Изредка я шепчу «Привет!» ледяной звезде.

Как сказал бы чиновник, в рамках данной депеши

следует упомянуть замерзшее озеро, где

летом славно ловится окунь. Аз смраден, грешен.

Как зека — овчарок, я слушаю лай дворняг.

Страшный суд отложен, и музыка ухо режет.

За рекою в город торопится товарняк,

издавая то волчий вой, то чугунный скрежет.


***

От нежданного шкалика нет алкоголику

такого блаженства, как

получает играющий в крестики-нолики

в мировых электронных сетях.

Жизнь пропащую — школьную ли, вокзальную

цыганской скрипочки слезный визг

позабудет связавшийся с виртуальною

реальностью, услыхавший писк

мышки с кнопочкою, — так первые зрители

с неземным восторгом, давным-давно

выходили из темного зала, где видели

невероятную вещь под названьем «кино» —

обливались клоуны ледяной водицею,

паровоз летел прямо в первый ряд…

Это все, господа мои, репетиция.

Через двадцать-тридцать лет, говорят,

будут аэропланы, как гуси осенние,

летать через Атлантику, и всерьез

ученые медики начнут наступление

на тиф брюшной и туберкулез.

Будут вооружены капитан-исправники

атомными ружьями, облагородится нрав

человечества, и по всем краям, даже в Африке,

распространится беспроволочный телеграф…


***

У двери порог. На дворе пророк —

неопрятный тип, отставной козы

барабанщик, мямлит, да все не впрок,

и за кадром показывает язык

подворотням, воронам, облакам

белокаменным, за которыми

ангел, как щенок, молоко лакал

из лазурной миски. Ау! Возьми

пять рублей, заика, на выпивон.

У тебя яичница в бороде.

«Я зовусь Никто, — отвечает он, —

я зовусь Никто и живу нигде».

«Неужели даже прописки нет?»

«Горе всем родившимся, потому

что напрасно вы убавляли свет

и напрасно всматривались во тьму».

«На себя погляди, и глаза промой».

«Жизнь тебе дороже, а смерть родней,

луч заката, двигаясь по прямой,

Млечный путь огибает за девять дней.

А иных пророчеств, от сих до сих,

Не бывает». «Ну и гуд-бай, чудак!»

Зря я беспокоюсь.

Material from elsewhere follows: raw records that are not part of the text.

-- ==== Sys2Proof/Laws/Memory.lean ====
section
/-! SUPPORT. The laws of the buffer operations: reading after writing, and the canonical form, for bytes, runs of bytes,
words and stored vectors (20_memory.md R33, R34). -/

namespace Sys2Proof.Laws

open Sys2Proof.Machine

theorem wfFrom_mono {lo hi : Nat} {m : List Host.Cell} (hle : lo ≤ hi) (h : wfFrom hi m = true) :
    wfFrom lo m = true := by
  cases m with
  | nil => rfl
  | cons c rest =>
    obtain ⟨a, v⟩ := c
    simp only [wfFrom, Bool.and_eq_true, decide_eq_true_eq] at h ⊢
    exact ⟨⟨by omega, h.1.2⟩, h.2⟩

theorem readByte_below {lo a : Nat} {m : List Host.Cell} (h : wfFrom lo m = true) (hlt : a < lo) :
    readByte m a = 0 := by
  induction m generalizing lo with
  | nil => rfl
  | cons c rest ih =>
    obtain ⟨b, v⟩ := c
    simp only [wfFrom, Bool.and_eq_true, decide_eq_true_eq] at h
    have hne : b ≠ a := by omega
    simp only [readByte, if_neg hne]
    exact ih h.2 (by omega)

theorem readByte_writeByte_ne (m : List Host.Cell) (a c : Nat) (v : Byte) (h : c ≠ a) :
    readByte (writeByte m a v) c = readByte m c := by
  induction m with
  | nil => simp only [writeByte]; split <;> simp [readByte, h.symm]
  | cons d rest ih =>
    obtain ⟨b, w⟩ := d
    simp only [writeByte]
    split
    · split <;> simp [readByte, h.symm]
    · split
      · next hab => subst hab; split <;> simp [readByte, h.symm]
      · simp only [readByte, ih]

theorem readByte_writeByte_self {lo : Nat} {m : List Host.Cell} (h : wfFrom lo m = true) (a : Nat) (v : Byte) :
    readByte (writeByte m a v) a = v := by
  induction m generalizing lo with
  | nil => simp only [writeByte]; split <;> simp [readByte, *]
  | cons d rest ih =>
    obtain ⟨b, w⟩ := d
    simp only [wfFrom, Bool.and_eq_true, decide_eq_true_eq] at h
    simp only [writeByte]
    split
    · next hab =>
      split
      · next hv =>
        have hne : b ≠ a := by omega
        simp only [readByte, if_neg hne, hv]
        exact readByte_below h.2 (by omega)
      · simp [readByte]
    · split
      · next hab =>
        subst hab
        split
        · next hv => rw [hv]; exact readByte_below h.2 (by omega)
        · simp [readByte]
      · next hab =>
        have hne : ¬ b = a := fun e => hab e.symm
        simp only [readByte, if_neg hne]
        exact ih h.2

theorem wfFrom_writeByte {lo : Nat} {m : List Host.Cell} (h : wfFrom lo m = true) {a : Nat} (ha : lo ≤ a)
    (v : Byte) : wfFrom lo (writeByte m a v) = true := by
  induction m generalizing lo with
  | nil => simp only [writeByte]; split <;> simp_all [wfFrom]
  | cons d rest ih =>
    obtain ⟨b, w⟩ := d
    have h0 := h
    simp only [wfFrom, Bool.and_eq_true, decide_eq_true_eq] at h
    simp only [writeByte]
    split
    · next hab =>
      split
      · exact h0
      · next hv =>
        simp only [wfFrom, Bool.and_eq_true, decide_eq_true_eq, bne_iff_ne]
        exact ⟨⟨ha, hv⟩, ⟨by omega, by simpa using h.1.2⟩, h.2⟩
    · split
      · next hab =>
        subst hab
        split
        · exact wfFrom_mono (by omega) h.2
        · next hv =>
          simp only [wfFrom, Bool.and_eq_true, decide_eq_true_eq, bne_iff_ne]
          exact ⟨⟨ha, hv⟩, h.2⟩
      · next hab hne =>
        simp only [wfFrom, Bool.and_eq_true, decide_eq_true_eq]
        exact ⟨h.1, ih h.2 (by omega)⟩

/-- Reading after writing one byte (R34: "It changes no other byte"). -/
theorem readByte_writeByte {m : List Host.Cell} (h : Memory.wf m = true) (a c : Nat) (v : Byte) :
    readByte (writeByte m a v) c = if c = a then v else readByte m c := by
  split
  · next e => subst e; exact readByte_writeByte_self h c v
  · next e => exact readByte_writeByte_ne m a c v e

theorem wf_writeByte {m : List Host.Cell} (h : Memory.wf m = true) (a : Nat) (v : Byte) :
    Memory.wf (writeByte m a v) = true := wfFrom_writeByte h (Nat.zero_le a) v

theorem mem_writeByte {m : List Host.Cell} {a : Nat} {v : Byte} {c : Host.Cell} (h : c ∈ writeByte m a v) :
    c ∈ m ∨ c = (a, v) := by
  induction m with
  | nil => simp only [writeByte] at h; split at h <;> simp_all
  | cons d rest ih =>
    obtain ⟨b, w⟩ := d
    simp only [writeByte] at h
    split at h
    · split at h
      · exact .inl h
      · rcases List.mem_cons.1 h with h | h
        · exact .inr h
        · exact .inl h
    · split at h
      · split at h
        · exact .inl (List.mem_cons_of_mem _ h)
        · rcases List.mem_cons.1 h with h | h
          · exact .inr h
          · exact .inl (List.mem_cons_of_mem _ h)
      · rcases List.mem_cons.1 h with h | h
        · exact .inl (h ▸ List.mem_cons_self)
        · rcases ih h with h | h
          · exact .inl (List.mem_cons_of_mem _ h)
          · exact .inr h

theorem inSpace_writeByte {m : List Host.Cell} (h : Memory.inSpace m = true) {a : Nat} (ha : a < 2 ^ 32) (v : Byte) :
    Memory.inSpace (writeByte m a v) = true := by
  simp only [Memory.inSpace, List.all_eq_true, decide_eq_true_eq] at h ⊢
  intro c hc
  rcases mem_writeByte hc with hc | hc
  · exact h c hc
  · subst hc; exact ha

/-! Runs of bytes. -/

theorem wf_writeBytes {m : List Host.Cell} (h : Memory.wf m = true) (a : Nat) (f : Nat → Byte) (n : Nat) :
    Memory.wf (writeBytes m a f n) = true := by
  induction n with
  | zero => exact h
  | succ n ih => exact wf_writeByte ih _ _

theorem inSpace_writeBytes {m : List Host.Cell} (h : Memory.inSpace m = true) (a : Nat) (f : Nat → Byte) {n : Nat}
    (ha : a + n ≤ 2 ^ 32) : Memory.inSpace (writeBytes m a f n) = true := by
  induction n with
  | zero => exact h
  | succ n ih => exact inSpace_writeByte (ih (by omega)) (by omega) _

/-- Bytes outside the run are as before, in every buffer. -/
theorem readByte_writeBytes_outside (m : List Host.Cell) (a : Nat) (f : Nat → Byte) (n c : Nat)
    (h : c < a ∨ a + n ≤ c) : readByte (writeBytes m a f n) c = readByte m c := by
  induction n with
  | zero => rfl
  | succ n ih =>
    rw [writeBytes, readByte_writeByte_ne _ _ _ _ (by omega)]
    exact ih (by omega)

theorem readByte_writeBytes {m : List Host.Cell} (h : Memory.wf m = true) (a : Nat) (f : Nat → Byte) (n i : Nat)
    (hi : i < n) : readByte (writeBytes m a f n) (a + i) = f i := by
  induction n with
  | zero => omega
  | succ n ih =>
    rw [writeBytes, readByte_writeByte (wf_writeBytes h a f n)]
    by_cases e : i = n
    · subst e; simp
    · rw [if_neg (by omega)]; exact ih (by omega)

/-! Words. -/

theorem wf_writeWord {m : List Host.Cell} (h : Memory.wf m = true) (a : Nat) (w : Word) :
    Memory.wf (writeWord m a w) = true :=
  wf_writeByte (wf_writeByte (wf_writeByte (wf_writeByte h _ _) _ _) _ _) _ _

theorem inSpace_writeWord {m : List Host.Cell} (h : Memory.inSpace m = true) {a : Nat} (ha : a + 4 ≤ 2 ^ 32)
    (w : Word) : Memory.inSpace (writeWord m a w) = true :=
  inSpace_writeByte (inSpace_writeByte (inSpace_writeByte (inSpace_writeByte h (by omega) _) (by omega) _)
    (by omega) _) (by omega) _

theorem readByte_writeWord_outside (m : List Host.Cell) (a c : Nat) (w : Word) (h : c < a ∨ a + 4 ≤ c) :
    readByte (writeWord m a w) c = readByte m c := by
  simp only [writeWord]
  rw [readByte_writeByte_ne _ _ _ _ (by omega), readByte_writeByte_ne _ _ _ _ (by omega),
    readByte_writeByte_ne _ _ _ _ (by omega), readByte_writeByte_ne _ _ _ _ (by omega)]

/-- Byte `i` of a word. -/
def wordByte (w : Word) (i : Nat) : Byte := w.extractLsb' (8 * i) 8

theorem readByte_writeWord {m : List Host.Cell} (h : Memory.wf m = true) (a i : Nat) (w : Word) (hi : i < 4) :
    readByte (writeWord m a w) (a + i) = wordByte w i := by
  have h1 := wf_writeByte h a (w.extractLsb' 0 8)
  have h2 := wf_writeByte h1 (a + 1) (w.extractLsb' 8 8)
  have h3 := wf_writeByte h2 (a + 2) (w.extractLsb' 16 8)
  simp only [writeWord]
  rw [readByte_writeByte h3, readByte_writeByte h2, readByte_writeByte h1, readByte_writeByte h]
  match i, hi with
  | 0, _ => simp [wordByte]
  | 1, _ => simp [wordByte]
  | 2, _ => simp [wordByte]
  | 3, _ => simp [wordByte]

theorem readWord_congr {m m' : List Host.Cell} {a a' : Nat} (h : ∀ i, i < 4 → readByte m (a + i) = readByte m' (a' + i)) :
    readWord m a = readWord m' a' := by
  have h0 := h 0 (by omega)
  simp only [Nat.add_zero] at h0
  simp only [readWord, h0, h 1 (by omega), h 2 (by omega), h 3 (by omega)]

theorem append_wordBytes (w : Word) : wordByte w 3 ++ (wordByte w 2 ++ (wordByte w 1 ++ wordByte w 0)) = w := by
  apply BitVec.eq_of_getLsbD_eq
  intro i hi
  simp only [wordByte, BitVec.getLsbD_append, BitVec.getLsbD_extractLsb']
  by_cases h8 : i < 8
  · have : i < 16 ∧ i < 24 := by omega
    simp [h8, this]
  by_cases h16 : i < 16
  · have : i < 24 ∧ i - 8 < 8 ∧ 8 + (i - 8) = i := by omega
    simp [h8, h16, this]
  by_cases h24 : i < 24
  · have : i - 16 < 8 ∧ 16 + (i - 16) = i := by omega
    simp [h16, h24, this]
  · have : i - 24 < 8 ∧ 24 + (i - 24) = i := by omega
    simp [h24, this]

/-- A word read back after it was written. -/
theorem readWord_of_bytes {m : List Host.Cell} {a : Nat} {w : Word}
    (h : ∀ i, i < 4 → readByte m (a + i) = wordByte w i) : readWord m a = w := by
  have h0 := h 0 (by omega)
  simp only [Nat.add_zero] at h0
  simp only [readWord, h0, h 1 (by omega), h 2 (by omega), h 3 (by omega)]
  exact append_wordBytes w

theorem wordByte_readWord (m : List Host.Cell) (a i : Nat) (hi : i < 4) :
    wordByte (readWord m a) i = readByte m (a + i) := by
  apply BitVec.eq_of_getLsbD_eq
  intro j hj
  simp only [wordByte, readWord, BitVec.getLsbD_append, BitVec.getLsbD_extractLsb', hj, decide_true, Bool.true_and]
  match i, hi with
  | 0, _ =>
    have : j < 16 ∧ j < 24 := by omega
    simp [hj, this]
  | 1, _ =>
    have : 8 + j < 16 ∧ 8 + j < 24 := by omega
    simp [hj, this]
  | 2, _ =>
    have : ¬ 16 + j < 16 ∧ 16 + j < 24 := by omega
    simp [hj, this]
  | 3, _ =>
    have : ¬ 24 + j < 24 := by omega
    simp [hj, this]

/-! Stored vectors (R79). -/

theorem wf_storeV {m : List Host.Cell} (h : Memory.wf m = true) (off : Nat) (w : Work) (n : Nat) :
    Memory.wf (storeV m off w n) = true := by
  induction n with
  | zero => exact h
  | succ n ih => exact wf_writeWord ih _ _

theorem inSpace_storeV {m : List Host.Cell} (h : Memory.inSpace m = true) (off : Nat) (w : Work) {n : Nat}
    (ha : off + 4 * n ≤ 2 ^ 32) : Memory.inSpace (storeV m off w n) = true := by
  induction n with
  | zero => exact h
  | succ n ih => exact inSpace_writeWord (ih (by omega)) (by omega) _

/-- `StoreV` writes its `4*n` bytes and no others, in every buffer (R79). -/
theorem readByte_storeV_outside (m : List Host.Cell) (off : Nat) (w : Work) (n c : Nat)
    (h : c < off ∨ off + 4 * n ≤ c) : readByte (storeV m off w n) c = readByte m c := by
  induction n with
  | zero => rfl
  | succ n ih =>
    rw [storeV, readByte_writeWord_outside _ _ _ _ (by omega)]
    exact ih (by omega)

/-- Word `i` of the stored vector stands at the `i`-th lowest offset (R79). -/
theorem readWord_storeV {m : List Host.Cell} (h : Memory.wf m = true) (off : Nat) (w : Work) (n i : Nat) (hi : i < n) :
    readWord (storeV m off w n) (off + 4 * i) = w.word (BitVec.ofNat 4 i) := by
  induction n with
  | zero => omega
  | succ n ih =>
    by_cases e : i = n
    · subst e
      apply readWord_of_bytes
      intro j hj
      exact readByte_writeWord (wf_storeV h off w i) _ _ _ hj
    · rw [← ih (by omega)]
      apply readWord_congr
      intro j hj
      rw [storeV, readByte_writeWord_outside _ _ _ _ (by omega)]

end Sys2Proof.Laws
end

Обычный псих.

Их немало в нынешних городах.


***

Отражаются лужи в древесном небе.

Тополя прекрасны в своей наготе.

Негромко поёт старик, никому не потребен,

кроме собственных отпрысков, да и те

неохотно звонят ему — и не то что денег

жаль на междугородные, но такой тариф

разорительный — даже зажиточного разденет.

Так и вешаешь трубку, толком не поговорив.

Впрочем, он мало-помалу впадает в детство.

Дремлет в кресле, голову положив на грудь,

и хотя кое-как умеет еще сам одеться,

но не может ни пуговицу застегнуть

на воротнике рубахи, ни натянуть кальсоны,

ни продеть артритные руки в рукава драпового пальто.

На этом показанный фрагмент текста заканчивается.